--- DATA RECORDS Enclosed Below ---

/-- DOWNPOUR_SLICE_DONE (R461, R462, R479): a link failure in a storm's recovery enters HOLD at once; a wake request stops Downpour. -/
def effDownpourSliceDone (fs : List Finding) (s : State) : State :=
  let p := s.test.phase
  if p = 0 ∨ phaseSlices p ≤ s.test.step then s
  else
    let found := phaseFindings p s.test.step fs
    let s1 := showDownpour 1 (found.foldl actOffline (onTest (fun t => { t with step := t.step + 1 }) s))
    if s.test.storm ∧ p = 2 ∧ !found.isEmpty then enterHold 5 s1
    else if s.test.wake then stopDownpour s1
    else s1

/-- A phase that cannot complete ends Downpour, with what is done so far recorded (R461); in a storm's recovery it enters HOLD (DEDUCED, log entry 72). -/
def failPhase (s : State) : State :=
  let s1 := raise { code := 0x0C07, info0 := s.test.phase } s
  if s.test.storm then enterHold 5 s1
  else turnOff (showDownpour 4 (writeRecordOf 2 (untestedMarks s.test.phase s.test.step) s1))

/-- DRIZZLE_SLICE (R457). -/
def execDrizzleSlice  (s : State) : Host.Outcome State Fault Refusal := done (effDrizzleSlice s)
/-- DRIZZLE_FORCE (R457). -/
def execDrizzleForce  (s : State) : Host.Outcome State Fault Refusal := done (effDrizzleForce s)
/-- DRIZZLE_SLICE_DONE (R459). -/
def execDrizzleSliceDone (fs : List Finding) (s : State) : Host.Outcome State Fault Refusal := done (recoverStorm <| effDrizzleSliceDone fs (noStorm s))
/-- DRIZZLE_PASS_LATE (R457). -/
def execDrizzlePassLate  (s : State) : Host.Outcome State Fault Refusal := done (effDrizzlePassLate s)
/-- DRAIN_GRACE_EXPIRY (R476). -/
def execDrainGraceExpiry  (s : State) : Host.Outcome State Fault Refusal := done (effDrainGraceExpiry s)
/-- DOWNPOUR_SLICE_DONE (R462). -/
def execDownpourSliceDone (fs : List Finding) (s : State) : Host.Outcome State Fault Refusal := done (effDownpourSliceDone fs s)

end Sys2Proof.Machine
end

--- End of Enclosed DATA RECORDS ---
--- DATA RECORDS Enclosed Below ---

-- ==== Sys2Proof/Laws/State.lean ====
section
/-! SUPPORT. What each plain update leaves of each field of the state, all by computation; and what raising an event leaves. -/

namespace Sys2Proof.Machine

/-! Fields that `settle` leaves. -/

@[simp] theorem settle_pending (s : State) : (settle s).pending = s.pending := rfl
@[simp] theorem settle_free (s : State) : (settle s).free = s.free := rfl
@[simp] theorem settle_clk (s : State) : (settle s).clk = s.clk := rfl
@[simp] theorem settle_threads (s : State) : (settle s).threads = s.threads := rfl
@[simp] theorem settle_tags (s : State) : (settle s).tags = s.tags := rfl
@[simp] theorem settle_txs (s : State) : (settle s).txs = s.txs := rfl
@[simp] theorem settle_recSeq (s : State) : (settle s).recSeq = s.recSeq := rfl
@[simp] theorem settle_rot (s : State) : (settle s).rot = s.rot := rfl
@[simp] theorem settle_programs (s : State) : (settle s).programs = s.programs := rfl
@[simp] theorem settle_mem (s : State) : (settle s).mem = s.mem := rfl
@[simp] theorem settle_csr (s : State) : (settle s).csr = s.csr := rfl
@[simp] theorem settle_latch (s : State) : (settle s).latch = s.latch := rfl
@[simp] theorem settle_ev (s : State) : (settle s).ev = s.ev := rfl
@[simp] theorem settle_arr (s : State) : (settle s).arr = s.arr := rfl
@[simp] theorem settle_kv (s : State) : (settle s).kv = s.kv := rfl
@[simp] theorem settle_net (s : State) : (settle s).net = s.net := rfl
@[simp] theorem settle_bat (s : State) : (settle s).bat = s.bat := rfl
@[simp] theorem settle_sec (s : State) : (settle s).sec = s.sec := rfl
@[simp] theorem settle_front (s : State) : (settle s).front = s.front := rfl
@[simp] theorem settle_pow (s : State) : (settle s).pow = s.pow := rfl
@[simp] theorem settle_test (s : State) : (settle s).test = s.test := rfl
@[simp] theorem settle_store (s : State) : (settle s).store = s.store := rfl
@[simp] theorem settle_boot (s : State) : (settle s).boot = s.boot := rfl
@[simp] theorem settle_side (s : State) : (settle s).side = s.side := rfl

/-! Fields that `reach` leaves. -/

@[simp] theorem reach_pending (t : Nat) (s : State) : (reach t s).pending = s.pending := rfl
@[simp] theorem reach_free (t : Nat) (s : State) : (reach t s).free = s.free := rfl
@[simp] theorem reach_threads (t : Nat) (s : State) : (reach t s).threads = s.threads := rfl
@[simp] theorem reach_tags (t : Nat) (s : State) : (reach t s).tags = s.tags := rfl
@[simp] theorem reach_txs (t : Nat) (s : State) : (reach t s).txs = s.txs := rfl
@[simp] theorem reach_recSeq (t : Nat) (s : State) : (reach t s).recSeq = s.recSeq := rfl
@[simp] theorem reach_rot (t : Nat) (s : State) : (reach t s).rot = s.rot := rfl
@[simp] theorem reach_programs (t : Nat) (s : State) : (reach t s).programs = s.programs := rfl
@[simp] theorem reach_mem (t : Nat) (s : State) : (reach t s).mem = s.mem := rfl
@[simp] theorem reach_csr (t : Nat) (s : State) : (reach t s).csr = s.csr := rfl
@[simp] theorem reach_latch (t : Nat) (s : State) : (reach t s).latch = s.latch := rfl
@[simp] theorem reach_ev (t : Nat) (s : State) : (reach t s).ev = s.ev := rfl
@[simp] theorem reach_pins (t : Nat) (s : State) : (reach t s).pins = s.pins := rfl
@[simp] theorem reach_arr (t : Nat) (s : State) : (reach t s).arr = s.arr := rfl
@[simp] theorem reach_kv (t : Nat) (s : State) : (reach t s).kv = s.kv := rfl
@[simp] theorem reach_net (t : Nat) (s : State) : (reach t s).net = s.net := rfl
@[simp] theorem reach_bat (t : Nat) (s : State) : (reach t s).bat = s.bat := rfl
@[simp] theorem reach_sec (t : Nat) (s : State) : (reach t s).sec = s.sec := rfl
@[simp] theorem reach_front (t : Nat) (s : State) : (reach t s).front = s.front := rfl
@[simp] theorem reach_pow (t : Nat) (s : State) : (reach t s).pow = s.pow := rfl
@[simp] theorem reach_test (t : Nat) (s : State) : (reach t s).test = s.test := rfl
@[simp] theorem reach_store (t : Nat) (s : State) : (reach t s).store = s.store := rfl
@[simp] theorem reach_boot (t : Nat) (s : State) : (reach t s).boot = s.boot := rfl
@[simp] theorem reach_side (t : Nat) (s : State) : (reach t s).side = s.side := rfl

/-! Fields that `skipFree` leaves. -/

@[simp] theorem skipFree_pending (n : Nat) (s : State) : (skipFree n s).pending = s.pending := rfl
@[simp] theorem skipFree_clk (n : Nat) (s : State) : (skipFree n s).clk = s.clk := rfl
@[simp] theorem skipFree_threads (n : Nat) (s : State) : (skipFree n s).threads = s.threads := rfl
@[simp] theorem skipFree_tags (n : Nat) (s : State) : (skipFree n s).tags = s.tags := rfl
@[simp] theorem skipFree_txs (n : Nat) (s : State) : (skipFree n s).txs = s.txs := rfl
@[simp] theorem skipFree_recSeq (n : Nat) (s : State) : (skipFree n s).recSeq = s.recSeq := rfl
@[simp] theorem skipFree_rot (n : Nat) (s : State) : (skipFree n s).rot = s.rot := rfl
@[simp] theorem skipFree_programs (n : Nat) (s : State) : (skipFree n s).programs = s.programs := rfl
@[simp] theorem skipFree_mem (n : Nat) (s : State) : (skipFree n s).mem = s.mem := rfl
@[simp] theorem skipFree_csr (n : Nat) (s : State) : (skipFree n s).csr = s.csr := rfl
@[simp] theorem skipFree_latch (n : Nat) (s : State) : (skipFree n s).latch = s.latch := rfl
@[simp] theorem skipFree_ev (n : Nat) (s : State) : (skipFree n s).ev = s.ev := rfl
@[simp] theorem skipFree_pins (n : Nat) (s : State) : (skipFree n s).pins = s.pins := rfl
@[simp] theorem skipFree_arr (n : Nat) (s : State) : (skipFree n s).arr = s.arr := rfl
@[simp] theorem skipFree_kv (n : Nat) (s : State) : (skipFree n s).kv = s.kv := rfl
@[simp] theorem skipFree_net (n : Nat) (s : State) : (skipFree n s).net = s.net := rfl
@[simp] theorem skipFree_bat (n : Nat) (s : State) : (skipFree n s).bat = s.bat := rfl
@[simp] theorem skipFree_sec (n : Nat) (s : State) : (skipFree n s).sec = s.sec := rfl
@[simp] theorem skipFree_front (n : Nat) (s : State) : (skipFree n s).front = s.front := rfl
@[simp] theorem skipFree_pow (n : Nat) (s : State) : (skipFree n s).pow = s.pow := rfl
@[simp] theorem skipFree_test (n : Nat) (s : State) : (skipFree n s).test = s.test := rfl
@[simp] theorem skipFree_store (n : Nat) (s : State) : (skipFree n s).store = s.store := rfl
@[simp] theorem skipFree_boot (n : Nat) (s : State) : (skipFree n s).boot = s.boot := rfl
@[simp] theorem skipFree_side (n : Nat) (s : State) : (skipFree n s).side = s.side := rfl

--- End of Enclosed DATA RECORDS ---
--- DATA RECORDS Enclosed Below ---

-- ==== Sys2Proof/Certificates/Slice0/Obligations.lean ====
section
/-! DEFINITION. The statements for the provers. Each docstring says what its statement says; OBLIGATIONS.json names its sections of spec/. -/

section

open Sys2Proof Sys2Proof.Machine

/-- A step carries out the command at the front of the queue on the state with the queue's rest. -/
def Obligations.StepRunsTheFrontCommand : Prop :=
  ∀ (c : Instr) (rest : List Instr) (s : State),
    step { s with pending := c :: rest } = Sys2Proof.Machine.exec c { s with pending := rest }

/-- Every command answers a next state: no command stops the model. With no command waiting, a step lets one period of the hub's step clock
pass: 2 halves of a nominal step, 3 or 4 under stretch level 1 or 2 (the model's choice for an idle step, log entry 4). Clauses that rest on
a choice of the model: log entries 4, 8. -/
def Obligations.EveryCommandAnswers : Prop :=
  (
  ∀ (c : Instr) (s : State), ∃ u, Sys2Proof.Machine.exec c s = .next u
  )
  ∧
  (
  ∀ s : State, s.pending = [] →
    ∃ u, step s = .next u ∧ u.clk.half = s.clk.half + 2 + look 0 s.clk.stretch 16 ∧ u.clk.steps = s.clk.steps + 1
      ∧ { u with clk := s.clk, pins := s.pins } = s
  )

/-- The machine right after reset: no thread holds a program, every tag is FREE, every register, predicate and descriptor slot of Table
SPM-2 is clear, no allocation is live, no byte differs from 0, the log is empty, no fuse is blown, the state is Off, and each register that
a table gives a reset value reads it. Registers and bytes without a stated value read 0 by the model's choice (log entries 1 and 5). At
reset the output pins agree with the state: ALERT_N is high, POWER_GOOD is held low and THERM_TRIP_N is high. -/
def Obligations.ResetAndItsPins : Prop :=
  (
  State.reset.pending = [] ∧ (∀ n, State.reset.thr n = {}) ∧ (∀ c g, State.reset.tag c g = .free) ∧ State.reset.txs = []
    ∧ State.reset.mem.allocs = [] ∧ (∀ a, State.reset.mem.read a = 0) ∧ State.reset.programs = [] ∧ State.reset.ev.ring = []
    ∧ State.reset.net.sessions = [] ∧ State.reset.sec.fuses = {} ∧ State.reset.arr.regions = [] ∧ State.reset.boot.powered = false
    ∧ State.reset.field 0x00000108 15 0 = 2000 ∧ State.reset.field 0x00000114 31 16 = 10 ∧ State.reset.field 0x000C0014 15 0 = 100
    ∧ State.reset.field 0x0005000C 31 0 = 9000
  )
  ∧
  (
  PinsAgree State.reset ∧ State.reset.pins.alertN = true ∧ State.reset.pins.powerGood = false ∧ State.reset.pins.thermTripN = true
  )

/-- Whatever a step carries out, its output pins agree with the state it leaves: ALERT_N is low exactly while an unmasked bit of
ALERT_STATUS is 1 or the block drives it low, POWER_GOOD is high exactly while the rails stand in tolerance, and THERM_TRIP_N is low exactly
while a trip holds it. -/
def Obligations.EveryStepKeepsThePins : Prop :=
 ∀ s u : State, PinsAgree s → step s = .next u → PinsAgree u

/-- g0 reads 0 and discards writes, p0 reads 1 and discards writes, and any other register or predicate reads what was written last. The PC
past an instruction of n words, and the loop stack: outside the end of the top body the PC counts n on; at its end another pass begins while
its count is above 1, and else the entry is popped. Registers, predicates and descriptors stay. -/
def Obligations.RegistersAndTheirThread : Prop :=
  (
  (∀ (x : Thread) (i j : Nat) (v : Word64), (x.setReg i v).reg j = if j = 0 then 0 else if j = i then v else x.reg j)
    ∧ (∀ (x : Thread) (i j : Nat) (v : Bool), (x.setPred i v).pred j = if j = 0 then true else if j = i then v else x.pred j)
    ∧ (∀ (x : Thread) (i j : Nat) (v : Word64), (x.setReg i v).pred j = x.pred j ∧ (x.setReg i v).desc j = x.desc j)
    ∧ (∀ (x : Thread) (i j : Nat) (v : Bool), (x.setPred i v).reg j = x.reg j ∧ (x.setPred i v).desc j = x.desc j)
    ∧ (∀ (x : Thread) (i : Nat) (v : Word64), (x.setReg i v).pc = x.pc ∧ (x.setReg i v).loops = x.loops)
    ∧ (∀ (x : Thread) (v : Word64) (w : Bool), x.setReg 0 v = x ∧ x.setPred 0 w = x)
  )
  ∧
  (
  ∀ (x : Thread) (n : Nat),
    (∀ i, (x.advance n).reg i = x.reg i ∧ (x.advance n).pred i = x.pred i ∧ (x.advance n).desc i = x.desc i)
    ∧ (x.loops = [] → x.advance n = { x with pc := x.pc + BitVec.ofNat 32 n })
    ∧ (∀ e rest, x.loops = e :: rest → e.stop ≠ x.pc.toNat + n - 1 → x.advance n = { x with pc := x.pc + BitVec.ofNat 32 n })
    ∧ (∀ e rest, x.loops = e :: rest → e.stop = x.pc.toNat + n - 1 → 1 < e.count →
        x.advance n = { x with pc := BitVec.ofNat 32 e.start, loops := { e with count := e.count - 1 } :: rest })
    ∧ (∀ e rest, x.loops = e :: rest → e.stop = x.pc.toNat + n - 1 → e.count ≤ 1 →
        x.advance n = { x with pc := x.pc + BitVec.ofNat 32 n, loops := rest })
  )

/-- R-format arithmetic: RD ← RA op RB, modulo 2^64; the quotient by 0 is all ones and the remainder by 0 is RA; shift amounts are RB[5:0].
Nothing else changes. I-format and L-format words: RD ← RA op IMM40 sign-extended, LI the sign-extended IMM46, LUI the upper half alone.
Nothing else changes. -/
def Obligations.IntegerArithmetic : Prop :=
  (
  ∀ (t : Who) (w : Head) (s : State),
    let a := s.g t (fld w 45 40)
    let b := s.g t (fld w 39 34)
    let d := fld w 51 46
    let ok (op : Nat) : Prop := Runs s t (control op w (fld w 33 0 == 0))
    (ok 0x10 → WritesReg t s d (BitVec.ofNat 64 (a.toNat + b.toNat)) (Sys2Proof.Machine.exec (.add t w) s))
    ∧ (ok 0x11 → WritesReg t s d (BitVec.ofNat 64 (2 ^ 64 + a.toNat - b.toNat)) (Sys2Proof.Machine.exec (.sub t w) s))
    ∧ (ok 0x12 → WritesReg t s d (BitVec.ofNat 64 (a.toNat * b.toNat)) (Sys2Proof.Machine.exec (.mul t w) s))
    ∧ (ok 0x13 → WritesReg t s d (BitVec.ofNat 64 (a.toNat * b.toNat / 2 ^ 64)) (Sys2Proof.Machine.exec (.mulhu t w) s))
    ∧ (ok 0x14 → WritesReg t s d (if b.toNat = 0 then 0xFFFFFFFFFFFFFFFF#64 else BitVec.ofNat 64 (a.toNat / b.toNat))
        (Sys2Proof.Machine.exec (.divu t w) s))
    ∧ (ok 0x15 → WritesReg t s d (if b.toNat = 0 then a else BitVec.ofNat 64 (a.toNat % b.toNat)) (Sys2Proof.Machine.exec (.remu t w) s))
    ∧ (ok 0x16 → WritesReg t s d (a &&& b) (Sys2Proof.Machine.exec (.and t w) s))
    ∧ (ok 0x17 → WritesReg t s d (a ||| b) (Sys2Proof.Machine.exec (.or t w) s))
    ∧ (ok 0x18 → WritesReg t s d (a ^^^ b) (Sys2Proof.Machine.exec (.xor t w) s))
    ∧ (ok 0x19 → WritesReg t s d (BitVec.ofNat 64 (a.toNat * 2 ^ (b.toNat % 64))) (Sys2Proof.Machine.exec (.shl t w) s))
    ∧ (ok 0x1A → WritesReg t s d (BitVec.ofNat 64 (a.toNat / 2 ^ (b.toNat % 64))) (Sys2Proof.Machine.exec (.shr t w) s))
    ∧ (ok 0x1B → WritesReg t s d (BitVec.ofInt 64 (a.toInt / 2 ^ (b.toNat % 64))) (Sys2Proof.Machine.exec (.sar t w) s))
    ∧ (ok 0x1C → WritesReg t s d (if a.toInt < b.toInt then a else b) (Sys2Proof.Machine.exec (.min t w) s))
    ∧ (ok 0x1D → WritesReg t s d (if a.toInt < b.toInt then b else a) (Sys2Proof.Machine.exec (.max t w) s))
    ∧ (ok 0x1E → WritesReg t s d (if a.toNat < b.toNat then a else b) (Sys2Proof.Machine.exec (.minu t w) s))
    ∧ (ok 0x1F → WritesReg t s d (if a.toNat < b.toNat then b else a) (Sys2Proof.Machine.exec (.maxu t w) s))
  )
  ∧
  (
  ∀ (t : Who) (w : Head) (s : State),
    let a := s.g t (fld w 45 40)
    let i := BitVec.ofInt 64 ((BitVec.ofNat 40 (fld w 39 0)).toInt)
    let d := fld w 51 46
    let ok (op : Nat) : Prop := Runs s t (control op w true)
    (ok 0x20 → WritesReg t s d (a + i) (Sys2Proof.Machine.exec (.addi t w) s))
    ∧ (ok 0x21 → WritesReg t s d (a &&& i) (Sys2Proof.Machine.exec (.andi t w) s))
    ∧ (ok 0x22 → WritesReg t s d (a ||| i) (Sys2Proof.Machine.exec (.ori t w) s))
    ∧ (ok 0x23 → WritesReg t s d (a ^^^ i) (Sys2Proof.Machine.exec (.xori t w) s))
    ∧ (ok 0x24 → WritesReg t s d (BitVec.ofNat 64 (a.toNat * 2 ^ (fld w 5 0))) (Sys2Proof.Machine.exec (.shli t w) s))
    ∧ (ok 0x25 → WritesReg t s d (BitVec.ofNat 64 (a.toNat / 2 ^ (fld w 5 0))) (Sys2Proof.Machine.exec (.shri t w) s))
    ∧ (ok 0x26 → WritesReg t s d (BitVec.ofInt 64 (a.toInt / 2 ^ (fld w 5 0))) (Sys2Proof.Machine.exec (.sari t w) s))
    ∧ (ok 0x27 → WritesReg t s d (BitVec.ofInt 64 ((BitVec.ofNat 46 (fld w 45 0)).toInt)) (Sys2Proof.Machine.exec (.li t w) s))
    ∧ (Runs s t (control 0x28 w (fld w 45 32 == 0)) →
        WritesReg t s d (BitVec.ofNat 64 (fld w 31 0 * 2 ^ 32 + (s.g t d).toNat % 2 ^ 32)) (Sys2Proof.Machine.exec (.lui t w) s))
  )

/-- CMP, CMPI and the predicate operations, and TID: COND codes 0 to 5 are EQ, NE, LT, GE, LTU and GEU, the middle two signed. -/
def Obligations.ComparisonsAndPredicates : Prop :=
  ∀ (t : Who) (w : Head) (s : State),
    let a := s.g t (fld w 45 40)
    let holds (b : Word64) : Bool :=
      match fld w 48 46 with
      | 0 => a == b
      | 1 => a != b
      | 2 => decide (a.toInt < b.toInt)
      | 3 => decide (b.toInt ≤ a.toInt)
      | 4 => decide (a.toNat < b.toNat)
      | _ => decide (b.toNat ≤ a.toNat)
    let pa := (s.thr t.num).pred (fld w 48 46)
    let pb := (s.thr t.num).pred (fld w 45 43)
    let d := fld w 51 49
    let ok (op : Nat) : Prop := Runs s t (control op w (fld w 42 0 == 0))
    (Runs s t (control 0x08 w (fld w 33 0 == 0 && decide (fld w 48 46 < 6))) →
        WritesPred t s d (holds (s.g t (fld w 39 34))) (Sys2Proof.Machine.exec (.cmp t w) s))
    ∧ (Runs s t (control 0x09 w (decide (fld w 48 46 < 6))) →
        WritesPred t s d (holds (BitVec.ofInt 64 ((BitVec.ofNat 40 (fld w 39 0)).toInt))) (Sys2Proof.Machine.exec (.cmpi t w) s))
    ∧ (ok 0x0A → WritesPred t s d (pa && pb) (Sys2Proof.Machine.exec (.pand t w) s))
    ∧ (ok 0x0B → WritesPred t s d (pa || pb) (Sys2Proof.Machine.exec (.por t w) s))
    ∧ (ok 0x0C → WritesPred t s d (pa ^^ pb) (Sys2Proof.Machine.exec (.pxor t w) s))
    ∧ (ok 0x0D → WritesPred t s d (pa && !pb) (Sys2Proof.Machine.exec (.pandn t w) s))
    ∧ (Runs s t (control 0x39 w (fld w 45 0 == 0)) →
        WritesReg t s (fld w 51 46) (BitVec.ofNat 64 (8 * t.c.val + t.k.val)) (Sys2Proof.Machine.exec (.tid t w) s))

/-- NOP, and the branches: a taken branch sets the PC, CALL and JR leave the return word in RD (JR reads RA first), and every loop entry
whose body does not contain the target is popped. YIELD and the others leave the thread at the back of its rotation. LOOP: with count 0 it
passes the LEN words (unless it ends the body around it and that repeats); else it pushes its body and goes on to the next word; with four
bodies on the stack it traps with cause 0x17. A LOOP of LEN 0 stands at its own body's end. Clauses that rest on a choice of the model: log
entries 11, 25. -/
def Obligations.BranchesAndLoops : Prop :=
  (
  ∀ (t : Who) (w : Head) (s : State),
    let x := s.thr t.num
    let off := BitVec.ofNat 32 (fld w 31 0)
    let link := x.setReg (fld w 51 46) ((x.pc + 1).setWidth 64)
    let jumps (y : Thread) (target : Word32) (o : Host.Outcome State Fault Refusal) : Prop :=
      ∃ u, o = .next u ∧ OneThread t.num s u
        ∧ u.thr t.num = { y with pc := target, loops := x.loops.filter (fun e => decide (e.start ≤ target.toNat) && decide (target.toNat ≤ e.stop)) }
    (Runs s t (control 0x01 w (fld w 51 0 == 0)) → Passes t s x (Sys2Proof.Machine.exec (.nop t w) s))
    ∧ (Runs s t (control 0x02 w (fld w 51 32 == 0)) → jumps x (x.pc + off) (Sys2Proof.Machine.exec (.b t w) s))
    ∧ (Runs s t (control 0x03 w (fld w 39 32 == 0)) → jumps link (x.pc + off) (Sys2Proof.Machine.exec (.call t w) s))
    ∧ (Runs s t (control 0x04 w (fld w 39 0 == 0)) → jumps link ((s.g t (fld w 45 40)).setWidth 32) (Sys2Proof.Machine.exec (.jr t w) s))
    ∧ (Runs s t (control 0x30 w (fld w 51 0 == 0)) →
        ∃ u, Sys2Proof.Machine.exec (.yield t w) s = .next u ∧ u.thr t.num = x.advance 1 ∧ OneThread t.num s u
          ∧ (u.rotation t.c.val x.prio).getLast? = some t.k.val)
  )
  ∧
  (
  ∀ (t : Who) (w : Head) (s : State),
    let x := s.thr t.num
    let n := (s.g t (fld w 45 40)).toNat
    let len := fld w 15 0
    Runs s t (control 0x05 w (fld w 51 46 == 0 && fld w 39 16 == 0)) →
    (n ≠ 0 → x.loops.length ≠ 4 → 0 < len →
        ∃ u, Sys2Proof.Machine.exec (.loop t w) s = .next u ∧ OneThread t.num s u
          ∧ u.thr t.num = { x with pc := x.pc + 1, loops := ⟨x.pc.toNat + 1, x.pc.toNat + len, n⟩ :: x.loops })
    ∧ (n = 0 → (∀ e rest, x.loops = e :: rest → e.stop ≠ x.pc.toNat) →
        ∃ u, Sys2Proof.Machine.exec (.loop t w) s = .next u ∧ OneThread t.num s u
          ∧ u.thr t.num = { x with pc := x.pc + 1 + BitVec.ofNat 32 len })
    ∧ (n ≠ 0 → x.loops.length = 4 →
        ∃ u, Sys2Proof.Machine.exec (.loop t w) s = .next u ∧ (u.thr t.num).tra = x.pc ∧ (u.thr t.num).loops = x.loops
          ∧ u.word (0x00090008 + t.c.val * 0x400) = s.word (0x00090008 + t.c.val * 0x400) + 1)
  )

--- End of Enclosed DATA RECORDS ---

* WORK REQUEST: Scan the listing and report each line where the word "that" shows up.

* SOLVED PROBLEM:
/-- A phase that cannot complete ends Downpour, with what is done so far recorded (R461); in a storm's recovery it enters HOLD (DEDUCED, log entry 72). -/
/-! Fields that `settle` leaves. -/
/-! Fields that `reach` leaves. -/
/-! Fields that `skipFree` leaves. -/
pass: 2 halves of a nominal step, 3 or 4 under stretch level 1 or 2 (the model's choice for an idle step, log entry 4). Clauses that rest on
SPM-2 is clear, no allocation is live, no byte differs from 0, the log is empty, no fuse is blown, the state is Off, and each register that
passes the LEN words (unless it ends the body around it and that repeats); else it pushes its body and goes on to the next word; with four
bodies on the stack it traps with cause 0x17. A LOOP of LEN 0 stands at its own body's end. Clauses that rest on a choice of the model: log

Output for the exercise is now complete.